= Live Partition Mobility =

Live Partition Mobility is a chargeable Live migration feature of IBM POWER6, POWER7, POWER8 and POWER9 servers, available since 2007, that allows a running LPAR to be relocated from one system to another. In concept, it is similar to VMware VMotion.

Live Partition Mobility, a component of the PowerVM Enterprise Edition hardware feature, provides the ability to move AIX, IBM i, and Linux logical partitions from one system to another. The mobility process transfers the system environment that includes the processor state, memory, attached virtual devices, and connected users.

The source and target systems must have access to the same network and SANs but need not be of the same type, the only requirement is they use POWER6, POWER7, or POWER8 processors. Partitions that are to be relocated must be fully virtualized (i.e. have no dedicated I/O adapters) although it is possible to use multi-pathing software to fail over to virtual adapters for the duration of the move.

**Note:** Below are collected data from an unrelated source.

-- ==== Sys2Proof/Laws/PerInstr.lean ====
section
/-! SUPPORT. The per-instruction laws: the words of a well-formed instruction name it again. -/

namespace Sys2Proof

theorem ofNat9 {n : Nat} (h : n < 512) : (BitVec.ofNat 9 n).toNat = n := by
  rw [BitVec.toNat_ofNat, Nat.mod_eq_of_lt h]

@[simp] theorem Opd.ofBits_bits (o : Opd) : Opd.ofBits o.bits = o := by
  cases o with
  | v n => have h := n.isLt; simp only [Opd.ofBits, Opd.bits, ofNat9 (show n.val < 512 by omega), h, dite_true]
  | s n =>
    have h := n.isLt
    simp only [Opd.ofBits, Opd.bits, ofNat9 (show 320 + n.val < 512 by omega), show ¬ 320 + n.val < 320 by omega, dite_false,
      show 320 + n.val - 320 = n.val by omega, h, dite_true]
  | p n =>
    have h := n.isLt
    simp only [Opd.ofBits, Opd.bits, ofNat9 (show 384 + n.val < 512 by omega), show ¬ 384 + n.val < 320 by omega, dite_false,
      show ¬ 384 + n.val - 320 < 64 by omega, show 384 + n.val - 384 = n.val by omega, h, dite_true]
  | k n =>
    have h := n.isLt
    simp only [Opd.ofBits, Opd.bits, ofNat9 (show 480 + n.val < 512 by omega), show ¬ 480 + n.val < 320 by omega, dite_false,
      show ¬ 480 + n.val - 320 < 64 by omega, show ¬ 480 + n.val - 384 < 96 by omega,
      show 480 + n.val - 480 = n.val by omega, h, dite_true]
  | rsv n =>
    have h := n.isLt
    simp only [Opd.ofBits, Opd.bits, ofNat9 (show 496 + n.val < 512 by omega), show ¬ 496 + n.val < 320 by omega, dite_false,
      show ¬ 496 + n.val - 320 < 64 by omega, show ¬ 496 + n.val - 384 < 96 by omega, show ¬ 496 + n.val - 480 < 16 by omega,
      show (496 + n.val - 496) % 16 = n.val by omega]

@[simp] theorem Opd.ofBits_zero : Opd.ofBits 0 = .v 0 := rfl

/-! Fields of the words -/

theorem app_nat {n m : Nat} (x : BitVec n) (y : BitVec m) : (x ++ y : BitVec (n + m)).toNat = x.toNat * 2 ^ m + y.toNat := by
  rw [BitVec.toNat_append, Nat.shiftLeft_eq, ← Nat.shiftLeft_eq, Nat.shiftLeft_add_eq_or_of_lt y.isLt]

/-- An upper and a lower part, the upper one's number known. -/
theorem app_to {n m k : Nat} {x : BitVec n} (y : BitVec m) (h : x.toNat = k) :
    (x ++ y : BitVec (n + m)).toNat = k * 2 ^ m + y.toNat := by
  rw [app_nat, h]

theorem ofBool_lt (b : Bool) : (BitVec.ofBool b).toNat < 2 := (BitVec.ofBool b).isLt

theorem mkW1_nat (i : Bool) (m : BitVec 4) (b a d : BitVec 9) : (mkW1 i m b a d).toNat =
    ((((BitVec.ofBool i).toNat * 2 ^ 4 + m.toNat) * 2 ^ 9 + b.toNat) * 2 ^ 9 + a.toNat) * 2 ^ 9 + d.toNat :=
  app_to d (app_to a (app_to b (app_nat _ m)))
theorem mkW2_nat (m : BitVec 23) (c : BitVec 9) : (mkW2 m c).toNat = m.toNat * 2 ^ 9 + c.toNat := app_nat m c

/-- A field of a word, by its number. -/
theorem field {n k w : Nat} {x : BitVec n} {y : BitVec w} (h : x.toNat / 2 ^ k % 2 ^ w = y.toNat) : x.extractLsb' k w = y := by
  apply BitVec.eq_of_toNat_eq; rw [BitVec.extractLsb'_toNat, Nat.shiftRight_eq_div_pow, h]
theorem low {n w : Nat} {x : BitVec n} {y : BitVec w} (h : x.toNat % 2 ^ w = y.toNat) : x.setWidth w = y := by
  apply BitVec.eq_of_toNat_eq; rw [BitVec.toNat_setWidth, h]
theorem bit {n k : Nat} {x : BitVec n} {b : Bool} (h : x.toNat / 2 ^ k % 2 = (BitVec.ofBool b).toNat) : x.getLsbD k = b := by
  rw [BitVec.getLsbD, Nat.testBit_eq_decide_div_mod_eq, h]; cases b <;> rfl

@[simp] theorem mkW1_d (i : Bool) (m : BitVec 4) (b a d : BitVec 9) : (mkW1 i m b a d).extractLsb' 0 9 = d :=
  field (by have := ofBool_lt i; rw [mkW1_nat]; omega)
@[simp] theorem mkW1_a (i : Bool) (m : BitVec 4) (b a d : BitVec 9) : (mkW1 i m b a d).extractLsb' 9 9 = a :=
  field (by have := ofBool_lt i; rw [mkW1_nat]; omega)
@[simp] theorem mkW1_b (i : Bool) (m : BitVec 4) (b a d : BitVec 9) : (mkW1 i m b a d).extractLsb' 18 9 = b :=
  field (by have := ofBool_lt i; rw [mkW1_nat]; omega)
@[simp] theorem mkW1_m (i : Bool) (m : BitVec 4) (b a d : BitVec 9) : (mkW1 i m b a d).extractLsb' 27 4 = m :=
  field (by have := ofBool_lt i; rw [mkW1_nat]; omega)
@[simp] theorem mkW2_c (m : BitVec 23) (c : BitVec 9) : (mkW2 m c).extractLsb' 0 9 = c :=
  field (by rw [mkW2_nat]; omega)
@[simp] theorem mkW2_imm (m : BitVec 23) (c : BitVec 9) : (mkW2 m c).extractLsb' 9 23 = m :=
  field (by rw [mkW2_nat]; omega)
@[simp] theorem mkW1_i (i : Bool) (m : BitVec 4) (b a d : BitVec 9) : (mkW1 i m b a d).getLsbD 31 = i :=
  bit (by have := ofBool_lt i; rw [mkW1_nat]; omega)

/-- A register or 9-bit B comes back from its field and flag. -/
@[simp] theorem SrcB.back {b : SrcB} (h : b.isImm32 = false) :
    (if b.isImm then SrcB.imm9 b.bits9 else .opd (.ofBits b.bits9)) = b := by
  cases b <;> simp_all [SrcB.isImm, SrcB.bits9, SrcB.isImm32]

@[simp] theorem DAB.back (o : DAB) :
    (⟨.ofBits o.d.bits, .ofBits o.a.bits, if (if o.b.isImm32 then (2 : BitVec 2) else 1) = 2 then
      .imm32 (match o.b with | .imm32 w => w | _ => 0)
      else if o.b.isImm then .imm9 o.b.bits9 else .opd (.ofBits o.b.bits9)⟩ : DAB) = o := by
  rcases o with ⟨d, a, b⟩; cases b <;> simp [SrcB.isImm, SrcB.bits9, SrcB.isImm32]

/-! Modifier fields -/

@[simp] theorem SatU.back (m : SatU) : SatU.ofBits m.bits = m := by rcases m with ⟨u, s⟩; cases u <;> cases s <;> rfl

theorem FpMods.nat (m : FpMods) : m.bits.toNat = (((((BitVec.ofBool m.abs).toNat * 2 ^ 1 + (BitVec.ofBool m.nc).toNat) * 2 ^ 1 +
    (BitVec.ofBool m.nb).toNat) * 2 ^ 1 + (BitVec.ofBool m.na).toNat) * 2 ^ 1 + (BitVec.ofBool m.sat).toNat) * 2 ^ 3 + m.rm.toNat :=
  app_to m.rm (app_to _ (app_to _ (app_to _ (app_nat _ _))))
@[simp] theorem FpMods.back (m : FpMods) : FpMods.ofBits m.bits = m := by
  have h := m.nat
  have := ofBool_lt m.abs; have := ofBool_lt m.nc; have := ofBool_lt m.nb; have := ofBool_lt m.na; have := ofBool_lt m.sat
  cases m; dsimp only at *
  simp only [FpMods.ofBits, FpMods.mk.injEq]
  exact ⟨bit (by omega), bit (by omega), bit (by omega), bit (by omega), bit (by omega), low (by omega)⟩
theorem CpxMods.nat (m : CpxMods) : m.bits.toNat = ((((0 * 2 ^ 1 + (BitVec.ofBool m.nc).toNat) * 2 ^ 1 +
    (BitVec.ofBool m.cjb).toNat) * 2 ^ 1 + (BitVec.ofBool m.cja).toNat) * 2 ^ 1 + (BitVec.ofBool m.sat).toNat) * 2 ^ 3 + m.rm.toNat :=
  app_to m.rm (app_to _ (app_to _ (app_to _ (app_to _ rfl))))
@[simp] theorem CpxMods.back (m : CpxMods) : CpxMods.ofBits m.bits = m := by
  have h := m.nat
  have := ofBool_lt m.nc; have := ofBool_lt m.cjb; have := ofBool_lt m.cja; have := ofBool_lt m.sat
  cases m; dsimp only at *
  simp only [CpxMods.ofBits, CpxMods.mk.injEq]
  exact ⟨bit (by omega), bit (by omega), bit (by omega), bit (by omega), low (by omega)⟩
theorem CvtMods.nat (m : CvtMods) : m.bits.toNat = (0 * 2 ^ 1 + (BitVec.ofBool m.sat).toNat) * 2 ^ 3 + m.rm.toNat :=
  app_to m.rm (app_to _ rfl)
@[simp] theorem CvtMods.back (m : CvtMods) : CvtMods.ofBits m.bits = m := by
  have h := m.nat
  have := ofBool_lt m.sat
  cases m; dsimp only at *
  simp only [CvtMods.ofBits, CvtMods.mk.injEq]
  exact ⟨bit (by omega), low (by omega)⟩
theorem AtomMods.nat (m : AtomMods) : m.bits.toNat = (m.order.toNat * 2 ^ 3 + m.scope.toNat) * 2 ^ 3 + m.ty.toNat :=
  app_to m.ty (app_nat _ _)
@[simp] theorem AtomMods.back (m : AtomMods) : AtomMods.ofBits m.bits = m := by
  have h := m.nat
  cases m; dsimp only at *
  simp only [AtomMods.ofBits, AtomMods.mk.injEq]
  exact ⟨field (by omega), field (by omega), low (by omega)⟩
@[simp] theorem PairOp.back (p : PairOp) : PairOp.ofBits p.bits = p := by
  have h : p.bits.toNat = (((p.mod2.toNat * 2 ^ 8 + p.b.toNat) * 2 ^ 8 + p.a.toNat) * 2 ^ 8 + p.d.toNat) * 2 ^ 6 + p.sub.toNat :=
    app_to p.sub (app_to _ (app_to _ (app_nat _ _)))
  cases p; dsimp only at *
  simp only [PairOp.ofBits, PairOp.mk.injEq]
  exact ⟨field (by omega), field (by omega), field (by omega), field (by omega), low (by omega)⟩
@[simp] theorem ElemSel.back (x : ElemSel) : ElemSel.ofBits x.bits = x := by
  have h : x.bits.toNat = ((x.didx.toNat * 2 ^ 3 + x.sidx.toNat) * 2 ^ 5 + x.dfmt.toNat) * 2 ^ 5 + x.sfmt.toNat := by
    have : (x.didx ++ x.sidx ++ x.dfmt ++ x.sfmt : BitVec (3 + 3 + 5 + 5)).toNat =
        ((x.didx.toNat * 2 ^ 3 + x.sidx.toNat) * 2 ^ 5 + x.dfmt.toNat) * 2 ^ 5 + x.sfmt.toNat :=
      app_to _ (app_to _ (app_nat _ _))
    have := x.didx.isLt; have := x.sidx.isLt; have := x.dfmt.isLt; have := x.sfmt.isLt
    rw [ElemSel.bits, BitVec.toNat_setWidth]; omega
  cases x; dsimp only at *
  simp only [ElemSel.ofBits, ElemSel.mk.injEq]
  exact ⟨low (by omega), field (by omega), field (by omega), field (by omega)⟩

Any sized partition can be moved; essentially, memory is copied asynchronously from one system to another to create a clone of a running partition, with "dirty" pages being re-copied as necessary. When a threshold is reached (i.e. when a high percentage of the pages have been successfully copied across), the partition is transitioned to the target machine and any remaining pages are copied across synchronously. The agents which carry out the memory copying are nominated Virtual I/O Servers on each machine; a standard Ethernet network is used for data transmission.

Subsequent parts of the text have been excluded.